Threads 1 are drawn in a conventional manner from a pluraity of spools (not shown in the drawings) and enter opening 2 in the thread guides. The threads 1 then pass through sliding blocks 3A, 3B and 3C and emerge through the tubular exit guides 5A, 5B, 5C and 5D in groups 6A, 6B and 6C. The tubular exit guides 5 are adapted to be picked up by pick-up clamps 9 at a pick up point 7. The blocks 3A, 3B and 3C sequentially move into and out of the pick up location 7. A suction jet 10 and a blower jet 11 are optionally located proximate to pick up point 9. The suction jet 10 and blower jet 11 help to orient the thread 1 and direct it by means of the air stream passing therebetween into the pick-up clamp 9. A schematically illustrated guiding means 12 is associated with the thread guide groups 6 on the blocks 3 so that the threads 1 exiting from thread guide tubes 5 can transfer to the transfer clamp 9 on the transfer chain 8 in a manner which does not interfer with any of the other thread guides. Immediately following the transfer of the thread 1 from thread exit guide 5A, the thread from the next following thread exit guide 5B is placed in proximate juxtaposition with the next take up clamp 9 on chain 8 until in sequence all of the threads in group 6A have been picked up by the appropriate pick up clamp 9. Thereafter, the group 6B moves into the position shown in FIG. 3 and, after all of the threads of group 6B have been taken up, group 6C moves into position in proper juxtaposition in chain 8. Of course, when group 6C moves into position, group 6B moves away. The exit points of the thread exit guide tubes 5A, 5B, 5C and 5D, as shown in FIGS. 2 and 3, lie in a relatively flat, horizontal plane. In contrast to this, the individual tubes 5 comprising groups 6A, 6B and 6C are somewhat displaced relative to one another in a vertical plane so that they may run past each other.

After the thread 1 has been placed in the carrier clamp 9, the weft chain 8 pulls this thread the full length of the weft across the machine. At the same time, the groups 6 move backwards towards the machine and presents the thread to the warp knitting machine in a conventional manner. The thread is thereafter cut at the end closest to the exit tubes 5 and are inserted into the warp knitting machine in a manner known to those of ordinary skill in the art.

According to the general embodiment described in FIGS. 1 - 3, it will be appreciated that the blocks 3A, 3B and 3C have a right angle bend therein. Additionally, the exit tubes 5 are bent at right angles with respect to the face of the blocks from which they emerge. While this embodiment is desirable for several applications, it will be appreciated that the right angle bend within the block and the bend of the exit tube 5 is not necessary in all applications.
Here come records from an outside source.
-- ==== Sys2Proof/Laws/Finish.lean ====
section
/-! SUPPORT. What the end of an event does (`Chip.finish`), component by component, so that no proof unfolds it. -/

namespace Sys2Proof.Machine

/-! ### One hoist's items kept true -/

/-- Hoist `h`'s controller with able, the brake command and the reference as the part's records have them (R89, R93, R152). -/
def Chip.keptHoist (p : Chip) (h : HoistId) : HoistCtl :=
  { p.hoist h with
    able := p.ableLaw h
    brake := p.brakeLaw h
    speedRef := if p.brakeLaw h = .set then 0 else (p.hoist h).speedRef }

theorem Chip.keep_masses (before p : Chip) (h : HoistId) : (Chip.keep before p h).masses = p.masses := rfl

theorem Chip.keep_bays (before p : Chip) (h : HoistId) : (Chip.keep before p h).bays = p.bays := rfl

theorem Chip.keep_sensors (before p : Chip) (h : HoistId) : (Chip.keep before p h).sensors = p.sensors := rfl

theorem Chip.keep_units (before p : Chip) (h : HoistId) : (Chip.keep before p h).units = p.units := rfl

theorem Chip.keep_links (before p : Chip) (h : HoistId) : (Chip.keep before p h).links = p.links := rfl

theorem Chip.keep_orders (before p : Chip) (h : HoistId) : (Chip.keep before p h).orders = p.orders := rfl

theorem Chip.keep_params (before p : Chip) (h : HoistId) : (Chip.keep before p h).params = p.params := rfl

theorem Chip.keep_hoistParams (before p : Chip) (h : HoistId) : (Chip.keep before p h).hoistParams = p.hoistParams := rfl

theorem Chip.keep_draws (before p : Chip) (h : HoistId) : (Chip.keep before p h).draws = p.draws := rfl

theorem Chip.keep_port (before p : Chip) (h : HoistId) : (Chip.keep before p h).port = p.port := rfl

theorem Chip.keep_hoist (before p : Chip) (h k : HoistId) :
    (Chip.keep before p h).hoist k = if k = h then p.keptHoist h else p.hoist k := Quad.get_set _ _ _ _

theorem Chip.keep_unit (before p : Chip) (h k : HoistId) : (Chip.keep before p h).unit k = p.unit k := rfl

theorem Chip.keep_link (before p : Chip) (h k : HoistId) : (Chip.keep before p h).link k = p.link k := rfl

theorem Chip.keep_ableLaw (before p : Chip) (h k : HoistId) : (Chip.keep before p h).ableLaw k = p.ableLaw k := by
  unfold Chip.ableLaw
  rw [Chip.keep_hoist, Chip.keep_link, Chip.keep_unit]
  by_cases e : k = h
  · subst e
    rw [if_pos rfl]
    rfl
  · rw [if_neg e]

theorem Chip.keep_brakeLaw (before p : Chip) (h k : HoistId) : (Chip.keep before p h).brakeLaw k = p.brakeLaw k := by
  unfold Chip.brakeLaw Chip.brakeIn
  rw [Chip.keep_hoist, Chip.keep_link]
  by_cases e : k = h
  · subst e
    rw [if_pos rfl]
    rfl
  · rw [if_neg e]
    rfl

theorem Chip.keep_keptHoist (before p : Chip) (h k : HoistId) (ne : k ≠ h) :
    (Chip.keep before p h).keptHoist k = p.keptHoist k := by
  unfold Chip.keptHoist
  rw [Chip.keep_ableLaw, Chip.keep_brakeLaw, Chip.keep_hoist, if_neg ne]

theorem Chip.keep_pointer (before p : Chip) (h : HoistId) :
    (Chip.keep before p h).selector.pointer = p.selector.pointer := rfl

theorem Chip.keep_serving (before p : Chip) (h : HoistId) :
    (Chip.keep before p h).selector.serving = p.selector.serving := rfl

theorem Chip.keep_request (before p : Chip) (h : HoistId) :
    (Chip.keep before p h).selector.request = (p.selector.request || (p.ableLaw h && !(p.hoist h).able)) := rfl

theorem Chip.keep_power (before p : Chip) (h : HoistId) :
    (Chip.keep before p h).power = { p.power with handed := (Chip.keep before p h).power.handed } := rfl

theorem Chip.keep_handed (before p : Chip) (h k : HoistId) :
    (Chip.keep before p h).power.handed.get k =
      if k = h then p.power.handed.get h || decide ((before.hoist h).powerView ≠ (p.hoist h).powerView)
      else p.power.handed.get k := Quad.get_set _ _ _ _

/-! ### The end of an event -/

/-- The four hoists' items kept true, before the conditions are reported. -/
def Chip.settle (before p : Chip) : Chip :=
  Chip.keep before (Chip.keep before (Chip.keep before (Chip.keep before p 0) 1) 2) 3

theorem Chip.finish_eq (before p : Chip) : Chip.finish before p = (Chip.settle before p).report := rfl

@[simp] theorem Chip.finish_masses (before p : Chip) : (Chip.finish before p).masses = p.masses := by
  rw [Chip.finish_eq, Chip.report_masses]
  simp only [Chip.settle, Chip.keep_masses]

@[simp] theorem Chip.finish_bays (before p : Chip) : (Chip.finish before p).bays = p.bays := by
  rw [Chip.finish_eq, Chip.report_bays]
  simp only [Chip.settle, Chip.keep_bays]

@[simp] theorem Chip.finish_sensors (before p : Chip) : (Chip.finish before p).sensors = p.sensors := by
  rw [Chip.finish_eq, Chip.report_sensors]
  simp only [Chip.settle, Chip.keep_sensors]

@[simp] theorem Chip.finish_units (before p : Chip) : (Chip.finish before p).units = p.units := by
  rw [Chip.finish_eq, Chip.report_units]
  simp only [Chip.settle, Chip.keep_units]

@[simp] theorem Chip.finish_links (before p : Chip) : (Chip.finish before p).links = p.links := by
  rw [Chip.finish_eq, Chip.report_links]
  simp only [Chip.settle, Chip.keep_links]

@[simp] theorem Chip.finish_orders (before p : Chip) : (Chip.finish before p).orders = p.orders := by
  rw [Chip.finish_eq, Chip.report_orders]
  simp only [Chip.settle, Chip.keep_orders]

@[simp] theorem Chip.finish_params (before p : Chip) : (Chip.finish before p).params = p.params := by
  rw [Chip.finish_eq, Chip.report_params]
  simp only [Chip.settle, Chip.keep_params]

@[simp] theorem Chip.finish_hoistParams (before p : Chip) : (Chip.finish before p).hoistParams = p.hoistParams := by
  rw [Chip.finish_eq, Chip.report_hoistParams]
  simp only [Chip.settle, Chip.keep_hoistParams]

@[simp] theorem Chip.finish_draws (before p : Chip) : (Chip.finish before p).draws = p.draws := by
  rw [Chip.finish_eq, Chip.report_draws]
  simp only [Chip.settle, Chip.keep_draws]

@[simp] theorem Chip.finish_mass (before p : Chip) (m : MassId) : (Chip.finish before p).mass m = p.mass m := by
  unfold Chip.mass
  rw [Chip.finish_masses]

@[simp] theorem Chip.finish_bay (before p : Chip) (b : BayId) : (Chip.finish before p).bay b = p.bay b := by
  unfold Chip.bay
  rw [Chip.finish_bays]

@[simp] theorem Chip.finish_unit (before p : Chip) (k : HoistId) : (Chip.finish before p).unit k = p.unit k := by
  unfold Chip.unit
  rw [Chip.finish_units]

@[simp] theorem Chip.finish_link (before p : Chip) (k : HoistId) : (Chip.finish before p).link k = p.link k := by
  unfold Chip.link
  rw [Chip.finish_links]

@[simp] theorem Chip.finish_hp (before p : Chip) (k : HoistId) : (Chip.finish before p).hp k = p.hp k := by
  unfold Chip.hp
  rw [Chip.finish_hoistParams]

@[simp] theorem Chip.finish_interlock (before p : Chip) : (Chip.finish before p).interlock = p.interlock := by
  unfold Chip.interlock
  rw [Chip.finish_sensors]

/-- What every hoist holds after the end of an event. -/
theorem Chip.finish_hoist (before p : Chip) (h : HoistId) : (Chip.finish before p).hoist h = p.keptHoist h := by
  show (Chip.settle before p).hoist h = _
  unfold Chip.settle
  have n1 : ∀ k : HoistId, k = 0 ∨ k = 1 ∨ k = 2 ∨ k = 3 := by decide
  rcases n1 h with e | e | e | e <;> subst e <;> simp [Chip.keep_hoist, Chip.keep_keptHoist]

@[simp] theorem Chip.finish_ableLaw (before p : Chip) (h : HoistId) :
    (Chip.finish before p).ableLaw h = p.ableLaw h := by
  unfold Chip.ableLaw
  rw [Chip.finish_hoist, Chip.finish_link, Chip.finish_unit]
  rfl

@[simp] theorem Chip.finish_brakeLaw (before p : Chip) (h : HoistId) :
    (Chip.finish before p).brakeLaw h = p.brakeLaw h := by
  unfold Chip.brakeLaw Chip.brakeIn
  rw [Chip.finish_hoist, Chip.finish_link, Chip.finish_interlock]
  rfl

/-- Able is true to its conditions after every event (R89). -/
theorem Chip.finish_able (before p : Chip) (h : HoistId) :
    ((Chip.finish before p).hoist h).able = (Chip.finish before p).ableLaw h := by
  rw [Chip.finish_ableLaw, Chip.finish_hoist]
  rfl

/-- The brake command is true to its law after every event (R93). -/
theorem Chip.finish_brake (before p : Chip) (h : HoistId) :
    ((Chip.finish before p).hoist h).brake = (Chip.finish before p).brakeLaw h := by
  rw [Chip.finish_brakeLaw, Chip.finish_hoist]
  rfl

/-- The reference is 0 while the brake command is SET (R152). -/
theorem Chip.finish_stopped (before p : Chip) (h : HoistId)
    (braked : ((Chip.finish before p).hoist h).brake = .set) : ((Chip.finish before p).hoist h).speedRef = 0 := by
  rw [Chip.finish_hoist] at braked ⊢
  exact if_pos braked

@[simp] theorem Chip.finish_pointer (before p : Chip) :
    (Chip.finish before p).selector.pointer = p.selector.pointer := rfl

@[simp] theorem Chip.finish_serving (before p : Chip) :
    (Chip.finish before p).selector.serving = p.selector.serving := rfl

/-- A selection request that was pending stays pending through the end of an event. -/
theorem Chip.finish_request_of (before p : Chip) (pending : p.selector.request = true) :
    (Chip.finish before p).selector.request = true := by
  show (Chip.settle before p).selector.request = true
  unfold Chip.settle
  simp [Chip.keep_request, pending]

/-- A hoist that becomes able raises a selection request (R89, R126). -/
theorem Chip.finish_request_joined (before p : Chip) (h : HoistId) (able : p.ableLaw h = true)
    (notYet : (p.hoist h).able = false) : (Chip.finish before p).selector.request = true := by
  show (Chip.settle before p).selector.request = true
  unfold Chip.settle
  have n1 : ∀ k : HoistId, k = 0 ∨ k = 1 ∨ k = 2 ∨ k = 3 := by decide
  rcases n1 h with e | e | e | e <;> subst e <;>
    simp [Chip.keep_request, Chip.keep_ableLaw, Chip.keep_hoist, able, notYet]

@[simp] theorem Chip.finish_setpoint (before p : Chip) : (Chip.finish before p).power.setpoint = p.power.setpoint := rfl

@[simp] theorem Chip.finish_mode (before p : Chip) : (Chip.finish before p).power.mode = p.power.mode := rfl

@[simp] theorem Chip.finish_eligible (before p : Chip) : (Chip.finish before p).power.eligible = p.power.eligible := rfl

@[simp] theorem Chip.finish_share (before p : Chip) : (Chip.finish before p).power.share = p.power.share := rfl

@[simp] theorem Chip.finish_total (before p : Chip) : (Chip.finish before p).power.total = p.power.total := rfl

@[simp] theorem Chip.finish_unserved (before p : Chip) : (Chip.finish before p).power.unserved = p.power.unserved := rfl

@[simp] theorem Chip.finish_modeRequests (before p : Chip) : (Chip.finish before p).power.modeRequests = p.power.modeRequests := rfl

/-- A change of a hoist's phase or trip is handed to the Power Allocator (R141). -/
theorem Chip.finish_handed (before p : Chip) (h : HoistId) :
    (Chip.finish before p).power.handed.get h =
      (p.power.handed.get h || decide ((before.hoist h).powerView ≠ (p.hoist h).powerView)) := by
  show (Chip.settle before p).power.handed.get h = _
  unfold Chip.settle
  have n1 : ∀ k : HoistId, k = 0 ∨ k = 1 ∨ k = 2 ∨ k = 3 := by decide
  rcases n1 h with e | e | e | e <;> subst e <;> simp [Chip.keep_handed, Chip.keep_hoist]

/-- The conditions read only what the end of an event leaves. -/
theorem Chip.finish_conditions (before p : Chip) : (Chip.finish before p).conditions = p.conditions := by
  unfold Chip.conditions
  simp only [Chip.finish_hoist, Chip.finish_link, Chip.finish_bays, Chip.finish_masses, Chip.finish_unserved,
    Chip.finish_params]
  rfl

theorem Chip.settle_conditions (before p : Chip) : (Chip.settle before p).conditions = p.conditions :=
  Chip.finish_conditions before p

/-- The attention set after an event is the set of the conditions then present (R190). -/
theorem Chip.finish_attention (before p : Chip) :
    (Chip.finish before p).port.attention = (Chip.finish before p).conditions := by
  rw [Chip.finish_conditions]
  exact Chip.settle_conditions before p

/-- CHANGED after an event: as it was, or set by a condition that has become present (R190). -/
theorem Chip.finish_changed (before p : Chip) :
    (Chip.finish before p).port.changed = (p.port.changed || p.port.attention.rises p.conditions) := by
  show (p.port.changed || p.port.attention.rises (Chip.settle before p).conditions) = _
  rw [Chip.settle_conditions]

/-- The end of an event touches no other item of the port. -/
theorem Chip.finish_port (before p : Chip) :
    (Chip.finish before p).port =
      { p.port with
        attention := p.conditions, changed := p.port.changed || p.port.attention.rises p.conditions } := by
  rw [← Chip.finish_changed before p, ← Chip.finish_conditions before p, ← Chip.finish_attention before p]
  rfl

@[simp] theorem Chip.finish_rate (before p : Chip) : (Chip.finish before p).port.rate = p.port.rate := rfl

@[simp] theorem Chip.finish_buffer (before p : Chip) : (Chip.finish before p).port.buffer = p.port.buffer := rfl

@[simp] theorem Chip.finish_gap (before p : Chip) : (Chip.finish before p).port.gap = p.port.gap := rfl

@[simp] theorem Chip.finish_inHand (before p : Chip) : (Chip.finish before p).port.inHand = p.port.inHand := rfl

@[simp] theorem Chip.finish_nextFrame (before p : Chip) : (Chip.finish before p).port.nextFrame = p.port.nextFrame := rfl

@[simp] theorem Chip.finish_sending (before p : Chip) : (Chip.finish before p).port.sending = p.port.sending := rfl

@[simp] theorem Chip.finish_restart (before p : Chip) : (Chip.finish before p).port.restart = p.port.restart := rfl

@[simp] theorem Chip.finish_lengthErrors (before p : Chip) : (Chip.finish before p).port.lengthErrors = p.port.lengthErrors := rfl

@[simp] theorem Chip.finish_characterErrors (before p : Chip) : (Chip.finish before p).port.characterErrors = p.port.characterErrors := rfl

@[simp] theorem Chip.finish_checkErrors (before p : Chip) : (Chip.finish before p).port.checkErrors = p.port.checkErrors := rfl

@[simp] theorem Chip.finish_overruns (before p : Chip) : (Chip.finish before p).port.overruns = p.port.overruns := rfl

@[simp] theorem Chip.finish_answered (before p : Chip) : (Chip.finish before p).port.answered = p.port.answered := rfl

@[simp] theorem Chip.finish_refusals (before p : Chip) : (Chip.finish before p).port.refusals = p.port.refusals := rfl

end Sys2Proof.Machine
end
Additionally, the embodiment of FIGS. 1 - 3 shows the use of three groups 6 each having four exit tubes 5. It will be appreciated from the rest of the description of the invention that more groups of thread guides may be used and that more thread guides can be incorporated into any individual group. The flexible thread guides help to keep the threads separated and thereby help to reduce tangling and friction.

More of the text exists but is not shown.